**Your goal**
Tally the lines in these records that hold the string "reset", and reply with the number alone.
(Exercise data begins)
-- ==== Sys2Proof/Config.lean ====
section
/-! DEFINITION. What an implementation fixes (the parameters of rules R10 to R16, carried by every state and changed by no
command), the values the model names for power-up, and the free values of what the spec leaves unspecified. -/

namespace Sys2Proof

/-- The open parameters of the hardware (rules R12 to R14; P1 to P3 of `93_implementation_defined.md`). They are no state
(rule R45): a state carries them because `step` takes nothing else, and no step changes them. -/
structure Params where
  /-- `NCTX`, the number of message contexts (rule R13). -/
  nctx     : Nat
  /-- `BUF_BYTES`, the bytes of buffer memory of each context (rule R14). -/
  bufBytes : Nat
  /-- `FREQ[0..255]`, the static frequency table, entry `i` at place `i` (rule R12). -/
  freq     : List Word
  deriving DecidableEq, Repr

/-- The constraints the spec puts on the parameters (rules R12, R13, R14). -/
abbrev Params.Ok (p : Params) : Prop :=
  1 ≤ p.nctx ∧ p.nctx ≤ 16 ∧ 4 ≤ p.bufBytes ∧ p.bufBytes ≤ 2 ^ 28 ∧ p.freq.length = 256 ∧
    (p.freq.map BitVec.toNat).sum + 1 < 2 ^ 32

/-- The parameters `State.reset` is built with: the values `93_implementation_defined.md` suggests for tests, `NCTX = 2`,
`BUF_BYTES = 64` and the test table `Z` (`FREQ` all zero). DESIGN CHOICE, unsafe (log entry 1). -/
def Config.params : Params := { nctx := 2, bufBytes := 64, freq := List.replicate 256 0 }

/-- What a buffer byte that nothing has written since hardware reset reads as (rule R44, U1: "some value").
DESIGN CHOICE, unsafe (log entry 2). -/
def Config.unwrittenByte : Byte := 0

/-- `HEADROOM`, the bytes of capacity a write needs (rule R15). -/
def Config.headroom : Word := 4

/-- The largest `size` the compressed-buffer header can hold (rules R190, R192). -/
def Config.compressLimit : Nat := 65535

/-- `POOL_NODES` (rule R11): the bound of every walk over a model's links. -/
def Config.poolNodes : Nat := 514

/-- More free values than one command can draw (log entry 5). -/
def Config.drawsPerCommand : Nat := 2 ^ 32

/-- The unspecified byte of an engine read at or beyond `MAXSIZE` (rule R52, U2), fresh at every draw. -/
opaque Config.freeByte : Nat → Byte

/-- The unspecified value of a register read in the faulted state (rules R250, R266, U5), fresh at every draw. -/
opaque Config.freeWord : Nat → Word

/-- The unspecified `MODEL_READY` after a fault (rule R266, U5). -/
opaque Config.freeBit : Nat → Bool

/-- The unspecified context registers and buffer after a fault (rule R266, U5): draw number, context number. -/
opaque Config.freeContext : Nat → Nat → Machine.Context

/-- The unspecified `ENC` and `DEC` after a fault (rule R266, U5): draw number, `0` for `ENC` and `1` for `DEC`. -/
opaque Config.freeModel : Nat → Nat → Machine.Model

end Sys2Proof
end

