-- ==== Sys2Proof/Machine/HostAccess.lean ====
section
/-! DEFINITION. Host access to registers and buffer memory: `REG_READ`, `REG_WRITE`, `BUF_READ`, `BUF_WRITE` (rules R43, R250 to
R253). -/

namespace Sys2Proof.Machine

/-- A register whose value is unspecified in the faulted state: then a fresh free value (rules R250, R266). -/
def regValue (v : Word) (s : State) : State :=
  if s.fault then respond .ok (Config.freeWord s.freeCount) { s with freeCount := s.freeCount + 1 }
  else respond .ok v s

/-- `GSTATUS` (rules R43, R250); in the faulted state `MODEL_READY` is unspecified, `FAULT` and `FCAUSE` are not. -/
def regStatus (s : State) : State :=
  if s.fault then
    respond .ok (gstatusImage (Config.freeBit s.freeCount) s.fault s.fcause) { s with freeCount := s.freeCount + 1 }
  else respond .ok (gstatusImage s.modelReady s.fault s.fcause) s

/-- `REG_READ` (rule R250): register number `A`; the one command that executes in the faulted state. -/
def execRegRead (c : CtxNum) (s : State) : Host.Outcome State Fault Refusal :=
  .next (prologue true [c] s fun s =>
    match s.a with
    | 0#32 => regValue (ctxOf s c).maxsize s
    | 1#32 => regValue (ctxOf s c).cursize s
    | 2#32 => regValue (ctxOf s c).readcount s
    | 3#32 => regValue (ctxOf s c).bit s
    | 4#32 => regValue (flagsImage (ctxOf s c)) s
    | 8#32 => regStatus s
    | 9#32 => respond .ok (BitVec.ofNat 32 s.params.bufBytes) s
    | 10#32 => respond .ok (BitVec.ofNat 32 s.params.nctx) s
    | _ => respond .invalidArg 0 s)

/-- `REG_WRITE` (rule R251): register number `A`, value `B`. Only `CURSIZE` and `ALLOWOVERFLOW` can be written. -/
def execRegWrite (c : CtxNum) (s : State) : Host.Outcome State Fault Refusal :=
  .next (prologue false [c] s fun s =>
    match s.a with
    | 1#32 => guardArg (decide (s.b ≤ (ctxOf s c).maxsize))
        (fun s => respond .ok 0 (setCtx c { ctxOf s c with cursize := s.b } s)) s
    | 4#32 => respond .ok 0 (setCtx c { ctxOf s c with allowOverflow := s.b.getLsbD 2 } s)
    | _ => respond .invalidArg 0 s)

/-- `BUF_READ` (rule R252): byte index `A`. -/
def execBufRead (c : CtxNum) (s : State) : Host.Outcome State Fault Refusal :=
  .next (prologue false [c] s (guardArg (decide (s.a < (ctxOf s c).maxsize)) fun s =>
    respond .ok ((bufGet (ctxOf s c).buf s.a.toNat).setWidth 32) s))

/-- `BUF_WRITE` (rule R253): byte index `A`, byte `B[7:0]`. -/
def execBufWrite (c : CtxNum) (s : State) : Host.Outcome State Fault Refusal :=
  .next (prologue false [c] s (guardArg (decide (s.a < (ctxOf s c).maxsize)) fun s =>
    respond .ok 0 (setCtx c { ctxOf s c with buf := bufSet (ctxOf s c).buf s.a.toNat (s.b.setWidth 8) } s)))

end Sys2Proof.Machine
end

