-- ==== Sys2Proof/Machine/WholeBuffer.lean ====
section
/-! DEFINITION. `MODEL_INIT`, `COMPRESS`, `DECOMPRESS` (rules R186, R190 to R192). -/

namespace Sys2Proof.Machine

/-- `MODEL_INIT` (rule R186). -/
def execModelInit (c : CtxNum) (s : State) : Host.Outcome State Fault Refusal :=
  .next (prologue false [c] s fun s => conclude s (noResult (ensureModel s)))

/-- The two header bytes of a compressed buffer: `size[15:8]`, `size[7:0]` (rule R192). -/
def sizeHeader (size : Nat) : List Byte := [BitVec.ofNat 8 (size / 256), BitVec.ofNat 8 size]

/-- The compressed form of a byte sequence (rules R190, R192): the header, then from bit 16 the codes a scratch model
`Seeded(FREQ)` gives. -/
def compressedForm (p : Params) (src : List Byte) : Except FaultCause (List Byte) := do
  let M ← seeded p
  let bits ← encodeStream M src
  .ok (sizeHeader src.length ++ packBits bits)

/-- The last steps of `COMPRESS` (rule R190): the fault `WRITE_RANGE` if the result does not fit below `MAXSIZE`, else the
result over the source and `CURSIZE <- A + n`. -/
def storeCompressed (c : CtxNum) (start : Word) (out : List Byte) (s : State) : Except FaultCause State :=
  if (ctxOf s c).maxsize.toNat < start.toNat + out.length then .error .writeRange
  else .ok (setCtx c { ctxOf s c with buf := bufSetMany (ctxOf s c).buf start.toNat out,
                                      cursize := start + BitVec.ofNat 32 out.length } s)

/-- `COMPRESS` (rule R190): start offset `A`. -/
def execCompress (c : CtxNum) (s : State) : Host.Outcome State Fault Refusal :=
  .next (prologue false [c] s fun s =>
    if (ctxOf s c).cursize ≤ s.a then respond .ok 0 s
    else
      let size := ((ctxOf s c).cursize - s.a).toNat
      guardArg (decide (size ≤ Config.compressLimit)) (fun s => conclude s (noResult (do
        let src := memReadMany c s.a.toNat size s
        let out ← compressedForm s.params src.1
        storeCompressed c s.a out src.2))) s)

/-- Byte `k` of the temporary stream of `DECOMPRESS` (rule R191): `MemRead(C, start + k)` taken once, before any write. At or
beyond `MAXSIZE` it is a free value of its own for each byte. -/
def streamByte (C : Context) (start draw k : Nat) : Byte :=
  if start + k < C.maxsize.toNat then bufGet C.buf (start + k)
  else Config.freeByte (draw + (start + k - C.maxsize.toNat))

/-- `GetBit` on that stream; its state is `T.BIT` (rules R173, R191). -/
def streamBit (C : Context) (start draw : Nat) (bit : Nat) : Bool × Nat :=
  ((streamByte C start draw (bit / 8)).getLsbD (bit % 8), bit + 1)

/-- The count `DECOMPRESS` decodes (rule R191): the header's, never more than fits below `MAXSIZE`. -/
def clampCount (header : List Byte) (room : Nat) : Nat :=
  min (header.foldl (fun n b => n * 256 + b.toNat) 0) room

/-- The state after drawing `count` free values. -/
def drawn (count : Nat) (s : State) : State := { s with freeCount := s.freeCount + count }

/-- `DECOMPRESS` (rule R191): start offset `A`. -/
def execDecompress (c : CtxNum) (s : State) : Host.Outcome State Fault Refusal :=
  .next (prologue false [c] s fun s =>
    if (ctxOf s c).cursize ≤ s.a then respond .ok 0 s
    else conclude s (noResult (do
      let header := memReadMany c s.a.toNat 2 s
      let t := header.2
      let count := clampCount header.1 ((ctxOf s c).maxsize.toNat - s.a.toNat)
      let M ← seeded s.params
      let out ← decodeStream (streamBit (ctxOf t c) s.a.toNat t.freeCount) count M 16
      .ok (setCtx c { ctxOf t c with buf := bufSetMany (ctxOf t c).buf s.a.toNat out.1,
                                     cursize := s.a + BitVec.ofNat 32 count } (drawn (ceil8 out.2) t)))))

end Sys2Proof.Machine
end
(Exercise data ends)
**Task response**
2